The techniques proposed by the research team were presented by the Ph.D. Students Minsu Kim and Dr. Seongmin Hong, PhD, from HyperAccel Inc., are co-first authors at the 2025 International Symposium on Computer Architecture (ISCA 2025), held in Tokyo from June 21-25.
The key objective of this study is to improve the performance of large-scale generation AI services by minimizing loss of accuracy and solving memory bottleneck problems while reducing the weight of the inference process. This research has been highly praised for its integrated design of AI semiconductors and AI system software, which are key components of the AI infrastructure.

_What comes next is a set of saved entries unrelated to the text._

-- ==== Sys2Proof/Machine/Queue.lean ====
section
/-!
DEFINITION. The command queue: Q_PUSH, Q_POP and Q_LEVEL (spec/43_queue.md R130 to R138).
-/

namespace Sys2Proof.Machine

/-- The queue is full as the producers see it (R132). -/
def State.producerFull (s : State) : Bool :=
  s.producerView == 16

/-- Q_PUSH's own rule (R132): a push on a full queue drops the new item silently. -/
def qPushRule (s : State) : State :=
  if !s.qEn then s.setResult .errNotInit
  else if s.producerFull then s.setResult .ok
  else
    { s with
      qMem := s.qMem.set (slotOf s.wptr).val (s.port s.issuing).buf
      wptr := s.wptr + 1 }.setResult .ok

/-- Q_PUSH (R132). -/
def execQPush (s : State) : Out :=
  .next (dispatchOp .qPush qPushRule s)

/-- Q_POP's own rule (R133). -/
def qPopRule (s : State) : State :=
  if s.rptr = s.wsync then (s.setResp0 0).setResult .empty
  else
    (({ s with rptr := s.rptr + 1 }.setBuf s.qMem[slotOf s.rptr]).setResp0 1).setResult .ok

/-- Q_POP (R133). -/
def execQPop (s : State) : Out :=
  .next (dispatchOp .qPop qPopRule s)

/-- The occupancy as the issuing domain sees it (R131, R135). -/
def State.levelSeen (s : State) : BitVec 5 :=
  match s.issuing with
  | .p2 => s.consumerView
  | _ => s.producerView

/-- Q_LEVEL's own rule (R135). -/
def qLevelRule (s : State) : State :=
  if !s.qEn then s.setResult .errNotInit
  else (s.setResp0 (s.levelSeen.setWidth 32)).setResult .ok

/-- Q_LEVEL (R135). -/
def execQLevel (s : State) : Out :=
  .next (dispatchOp .qLevel qLevelRule s)

end Sys2Proof.Machine
end

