-- ==== Sys2Proof/Machine/Display.lean ====
section
/-!
DEFINITION. The display commands that travel through the queue, their 68-byte layout, and what the
consumer must do with an entry (spec/43_queue.md R139 to R142). The queue itself does not read them.
-/

namespace Sys2Proof.Machine

/-- The closed set of display variants (R140). The type also admits a message over 64 bytes and a name over
16, which R139's layout does not have (notes/assumptions/26.md). -/
inductive DisplayCommand where
  | clear
  | splash
  | panic (message : List Byte)
  | home (layerId : Byte) (layerName : List Byte) (layerColor : Color)
  | selector
  | settings
  deriving DecidableEq, Repr

/-- An entry from its first bytes; the bytes past them, which mean nothing, are 0
(notes/assumptions/17.md). -/
def entryOfBytes (l : List Byte) : Entry :=
  ⟨((l ++ List.replicate 68 0).take 68).toArray, by simp⟩

/-- The entry a producer stages for a command (R139). The layout has no Panic message over 64 bytes and no
Home name over 16; for one, the first 64 or 16 bytes are staged and LEN is the length modulo 256: a DESIGN
CHOICE (notes/assumptions/26.md). -/
def DisplayCommand.entry : DisplayCommand → Entry
  | .clear => entryOfBytes [0]
  | .splash => entryOfBytes [1]
  | .panic message => entryOfBytes ([2, BitVec.ofNat 8 message.length, 0, 0] ++ message)
  | .home layerId layerName c =>
    entryOfBytes ([3, BitVec.ofNat 8 layerName.length, layerId, 0] ++
      (layerName ++ List.replicate 16 0).take 16 ++
      [c.extractLsb' 0 8, c.extractLsb' 8 8, c.extractLsb' 16 8])
  | .selector => entryOfBytes [4]
  | .settings => entryOfBytes [5]

/-- The command an entry stands for, if it is one of the closed set (R139, R140). An entry with TAG 3 and
LEN > 16 is read as no command: a DESIGN CHOICE (notes/assumptions/25.md). -/
def commandOfEntry (e : Entry) : Option DisplayCommand :=
  let len := e[1].toNat
  match e[0].toNat with
  | 0 => some .clear
  | 1 => some .splash
  | 2 => if len ≤ 64 then some (.panic ((e.toList.drop 4).take len)) else none
  | 3 => if len ≤ 16 then
      some (.home e[2] ((e.toList.drop 4).take len) (e[22] ++ e[21] ++ e[20]))
    else none
  | 4 => some .selector
  | 5 => some .settings
  | _ => none

/-- What the consumer does with an entry (R142). -/
inductive ConsumerAction where
  /-- It renders the command. -/
  | render
  /-- It issues FATAL_REQ 0x10, SW_UNHANDLED_COMMAND. -/
  | requestFatal
  deriving DecidableEq, Repr

/-- The consumer's duty for an entry: Clear, Splash and well-formed Panic are rendered, every other
entry leads to the fatal path (R142). -/
def consumerAction (e : Entry) : ConsumerAction :=
  match e[0].toNat with
  | 0 => .render
  | 1 => .render
  | 2 => if e[1].toNat ≤ 64 then .render else .requestFatal
  | _ => .requestFatal

end Sys2Proof.Machine
end

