/-- R139, R140: the entry a producer stages has TAG in byte 0, LEN in byte 1, LAYER_ID in byte 2, 0 in byte
3, the payload from byte 4, and a Home's colour in bytes 20 to 22 with byte 23 = 0; an entry staged for a
display command within the layout's limits is read back as that command; and the consumer renders Clear,
Splash and Panic only. The zeros in the bytes without meaning are the model's choice
(notes/assumptions/17.md). -/
def Obligations.EntryLayoutRoundTrip : Prop :=
  (commandOfEntry DisplayCommand.clear.entry = some .clear ∧
    commandOfEntry DisplayCommand.splash.entry = some .splash ∧
    commandOfEntry DisplayCommand.selector.entry = some .selector ∧
    commandOfEntry DisplayCommand.settings.entry = some .settings ∧
    DisplayCommand.clear.entry.toList.take 4 = [0, 0, 0, 0] ∧
    DisplayCommand.splash.entry.toList.take 4 = [1, 0, 0, 0] ∧
    DisplayCommand.selector.entry.toList.take 4 = [4, 0, 0, 0] ∧
    DisplayCommand.settings.entry.toList.take 4 = [5, 0, 0, 0]) ∧
  (∀ m : List Byte, m.length ≤ 64 →
    (DisplayCommand.panic m).entry.toList.take 4 = [2, BitVec.ofNat 8 m.length, 0, 0] ∧
      ((DisplayCommand.panic m).entry.toList.drop 4).take m.length = m ∧
      commandOfEntry (DisplayCommand.panic m).entry = some (.panic m) ∧
      consumerAction (DisplayCommand.panic m).entry = .render) ∧
  (∀ (id : Byte) (name : List Byte) (c : Color), name.length ≤ 16 →
    (DisplayCommand.home id name c).entry.toList.take 4 = [3, BitVec.ofNat 8 name.length, id, 0] ∧
      ((DisplayCommand.home id name c).entry.toList.drop 4).take name.length = name ∧
      (DisplayCommand.home id name c).entry[22] ++ (DisplayCommand.home id name c).entry[21] ++
        (DisplayCommand.home id name c).entry[20] = c ∧
      (DisplayCommand.home id name c).entry[23] = 0 ∧
      commandOfEntry (DisplayCommand.home id name c).entry = some (.home id name c) ∧
      consumerAction (DisplayCommand.home id name c).entry = .requestFatal) ∧
  ∀ e : Entry, consumerAction e = .render ↔
    commandOfEntry e = some .clear ∨ commandOfEntry e = some .splash ∨
      ∃ m, commandOfEntry e = some (.panic m)

/-! ## The register window -/

/-- R51, R52: the window of port p is the 256 bytes at BLOCK_BASE + 0x100 p, and no other address belongs
to HDK. -/
def Obligations.WindowIsTheAddressMap : Prop :=
  ∀ (c : Params) (a : Nat) (p : Port) (off : Nat),
    windowPlace c a = some (p, off) ↔ off < 0x100 ∧ a = c.blockBase + 0x100 * p.index + off

/-- R53, R54, R57: a word written to DATA0, DATA1 or a BUF word of a port reads back, every other
register of every port reads as before, and a write to any other register but CMD changes nothing. -/
def Obligations.OperandWordsReadBack : Prop :=
  ∀ (s : State) (p q : Port) (r r' : Reg) (v : Word),
    ((r = .data0 ∨ r = .data1 ∨ ∃ k, r = .buf k) → (s.writeReg p r v).readReg p r = v) ∧
    ((q, r') ≠ (p, r) → (s.writeReg p r v).readReg q r' = s.readReg q r') ∧
    (¬(r = .data0 ∨ r = .data1 ∨ ∃ k, r = .buf k) → s.writeReg p r v = s)

/-- R53, R54, R56, R62: the register map by offset, with what a read of each offset returns in every state;
an admitted read delivers the register its address names and changes nothing else but the reader's data; an
admitted write of a register other than CMD is that register's write. The place of the delivered word is the
model's own field (notes/assumptions/9.md). -/
def Obligations.AccessesReachTheirRegister : Prop :=
  (regAt 0x00 = .cmd ∧ regAt 0x04 = .data0 ∧ regAt 0x08 = .data1 ∧ regAt 0x0C = .resp0 ∧
    regAt 0x10 = .resp1 ∧ regAt 0x14 = .resp2 ∧ regAt 0x18 = .status ∧
    (∀ k : Fin 17, regAt (0x40 + 4 * k.val) = .buf k) ∧
    ∀ off, 0x1C ≤ off ∧ off ≤ 0x3C ∨ 0x84 ≤ off ∧ off ≤ 0xFC → regAt off = .reserved) ∧
  (∀ (s : State) (p : Port),
    s.readReg p .cmd = 0 ∧ s.readReg p .reserved = 0 ∧ s.readReg p .data0 = (s.port p).data0 ∧
      s.readReg p .data1 = (s.port p).data1 ∧ s.readReg p .resp0 = (s.port p).resp0 ∧
      s.readReg p .resp1 = (s.port p).resp1 ∧ s.readReg p .resp2 = (s.port p).resp2 ∧
      ∀ k : Fin 17, s.readReg p (.buf k) =
        (s.port p).buf[4 * k.val + 3] ++ (s.port p).buf[4 * k.val + 2] ++
          (s.port p).buf[4 * k.val + 1] ++ (s.port p).buf[4 * k.val]) ∧
  ∀ (s : State) (p : Port) (off : Nat) (v : Word) (rest : List Act), s.cfg.wf = true → off < 0x100 →
    off % 4 = 0 →
    (s.agenda = .bus (.read 4 (s.cfg.blockBase + 0x100 * p.index + off)) :: rest →
      step s = .next { s with agenda := rest, rdata := s.readReg p (regAt off) }) ∧
    (s.agenda = .bus (.write 4 (s.cfg.blockBase + 0x100 * p.index + off) v) :: rest → off ≠ 0 →
      step s = .next ({ s with agenda := rest }.writeReg p (regAt off) v))

/-- R55, R51: an access of another width than 32 bits, or at an address that is not a multiple of 4, has no
step, and an access outside the window is not HDK's. The names of the two stops are the model's
(notes/assumptions/12.md). -/
def Obligations.OtherAccessesHaveNoStep : Prop :=
  ∀ (s : State) (x : Access),
    ((x.width ≠ 4 ∨ x.addr % 4 ≠ 0) → s.cfg.blockBase ≤ x.addr → x.addr < s.cfg.blockBase + 768 →
      s.perform (.bus x) = .refused .badAccess) ∧
    ((x.addr < s.cfg.blockBase ∨ s.cfg.blockBase + 768 ≤ x.addr) →
      s.perform (.bus x) = .fault .outsideWindow)
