-- ==== Sys2Proof/Laws/State.lean ====
section
/-!
SUPPORT. The fields of State under the shared updates: one lemma per field per update, each read off
the update's definition, so that no later proof unfolds a record update.
-/

namespace Sys2Proof.Machine

variable (s : State)

/-! Fields under State.setPort. -/

@[simp] theorem State.setPort_cfg (p : Port) (r : PortRegs) : (s.setPort p r).cfg = s.cfg := rfl
@[simp] theorem State.setPort_clkEn (p : Port) (r : PortRegs) : (s.setPort p r).clkEn = s.clkEn := rfl
@[simp] theorem State.setPort_rngEn (p : Port) (r : PortRegs) : (s.setPort p r).rngEn = s.rngEn := rfl
@[simp] theorem State.setPort_qEn (p : Port) (r : PortRegs) : (s.setPort p r).qEn = s.qEn := rfl
@[simp] theorem State.setPort_usbEn (p : Port) (r : PortRegs) : (s.setPort p r).usbEn = s.usbEn := rfl
@[simp] theorem State.setPort_usbIrqEn (p : Port) (r : PortRegs) : (s.setPort p r).usbIrqEn = s.usbIrqEn := rfl
@[simp] theorem State.setPort_fatal (p : Port) (r : PortRegs) : (s.setPort p r).fatal = s.fatal := rfl
@[simp] theorem State.setPort_fatalCause (p : Port) (r : PortRegs) : (s.setPort p r).fatalCause = s.fatalCause := rfl
@[simp] theorem State.setPort_clk (p : Port) (r : PortRegs) : (s.setPort p r).clk = s.clk := rfl
@[simp] theorem State.setPort_keys (p : Port) (r : PortRegs) : (s.setPort p r).keys = s.keys := rfl
@[simp] theorem State.setPort_brightLevel (p : Port) (r : PortRegs) : (s.setPort p r).brightLevel = s.brightLevel := rfl
@[simp] theorem State.setPort_evtCount (p : Port) (r : PortRegs) : (s.setPort p r).evtCount = s.evtCount := rfl
@[simp] theorem State.setPort_evt (p : Port) (r : PortRegs) : (s.setPort p r).evt = s.evt := rfl
@[simp] theorem State.setPort_qMem (p : Port) (r : PortRegs) : (s.setPort p r).qMem = s.qMem := rfl
@[simp] theorem State.setPort_wptr (p : Port) (r : PortRegs) : (s.setPort p r).wptr = s.wptr := rfl
@[simp] theorem State.setPort_rptr (p : Port) (r : PortRegs) : (s.setPort p r).rptr = s.rptr := rfl
@[simp] theorem State.setPort_wsync (p : Port) (r : PortRegs) : (s.setPort p r).wsync = s.wsync := rfl
@[simp] theorem State.setPort_rsync (p : Port) (r : PortRegs) : (s.setPort p r).rsync = s.rsync := rfl
@[simp] theorem State.setPort_configured (p : Port) (r : PortRegs) : (s.setPort p r).configured = s.configured := rfl
@[simp] theorem State.setPort_ctrlPending (p : Port) (r : PortRegs) : (s.setPort p r).ctrlPending = s.ctrlPending := rfl
@[simp] theorem State.setPort_evPending (p : Port) (r : PortRegs) : (s.setPort p r).evPending = s.evPending := rfl
@[simp] theorem State.setPort_kbd (p : Port) (r : PortRegs) : (s.setPort p r).kbd = s.kbd := rfl
@[simp] theorem State.setPort_moreHid (p : Port) (r : PortRegs) : (s.setPort p r).moreHid = s.moreHid := rfl
@[simp] theorem State.setPort_handler (p : Port) (r : PortRegs) : (s.setPort p r).handler = s.handler := rfl
@[simp] theorem State.setPort_renderer (p : Port) (r : PortRegs) : (s.setPort p r).renderer = s.renderer := rfl
@[simp] theorem State.setPort_kpLines (p : Port) (r : PortRegs) : (s.setPort p r).kpLines = s.kpLines := rfl
@[simp] theorem State.setPort_ledLog (p : Port) (r : PortRegs) : (s.setPort p r).ledLog = s.ledLog := rfl
@[simp] theorem State.setPort_hostLog (p : Port) (r : PortRegs) : (s.setPort p r).hostLog = s.hostLog := rfl
@[simp] theorem State.setPort_issuing (p : Port) (r : PortRegs) : (s.setPort p r).issuing = s.issuing := rfl
@[simp] theorem State.setPort_agenda (p : Port) (r : PortRegs) : (s.setPort p r).agenda = s.agenda := rfl
@[simp] theorem State.setPort_busAnswers (p : Port) (r : PortRegs) : (s.setPort p r).busAnswers = s.busAnswers := rfl
@[simp] theorem State.setPort_jitterAnswers (p : Port) (r : PortRegs) : (s.setPort p r).jitterAnswers = s.jitterAnswers := rfl
@[simp] theorem State.setPort_drawn (p : Port) (r : PortRegs) : (s.setPort p r).drawn = s.drawn := rfl
@[simp] theorem State.setPort_rdata (p : Port) (r : PortRegs) : (s.setPort p r).rdata = s.rdata := rfl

While existing GPU-based AI infrastructures require multiple GPU devices to meet high bandwidth and capacity demands, this technology allows for the same level of AI infrastructure configuration with fewer NPU devices via KV cache quantization. KV caches account for most memory usage, and quantization significantly reduces the cost of building a generated AI cloud.

Overall Oken Accelerator Architecture. Credit: Proceedings of the 52nd Annual International Symposium on Computer Architecture (2025). doi:10.1145/3695053.3731019
The researchers designed it to integrate with memory interfaces without modifying the operational logic of existing NPU architectures. This hardware architecture not only implements the proposed quantization algorithm, but also employs page-level memory management techniques to efficiently utilize limited memory bandwidth and capacity, and introduces new encoding techniques optimized for quantized KV caches.
Furthermore, when building an NPU-based AI cloud with superior cost and power efficiency compared to modern GPUs, the high performance and low power nature of NPUs is expected to significantly reduce operational costs.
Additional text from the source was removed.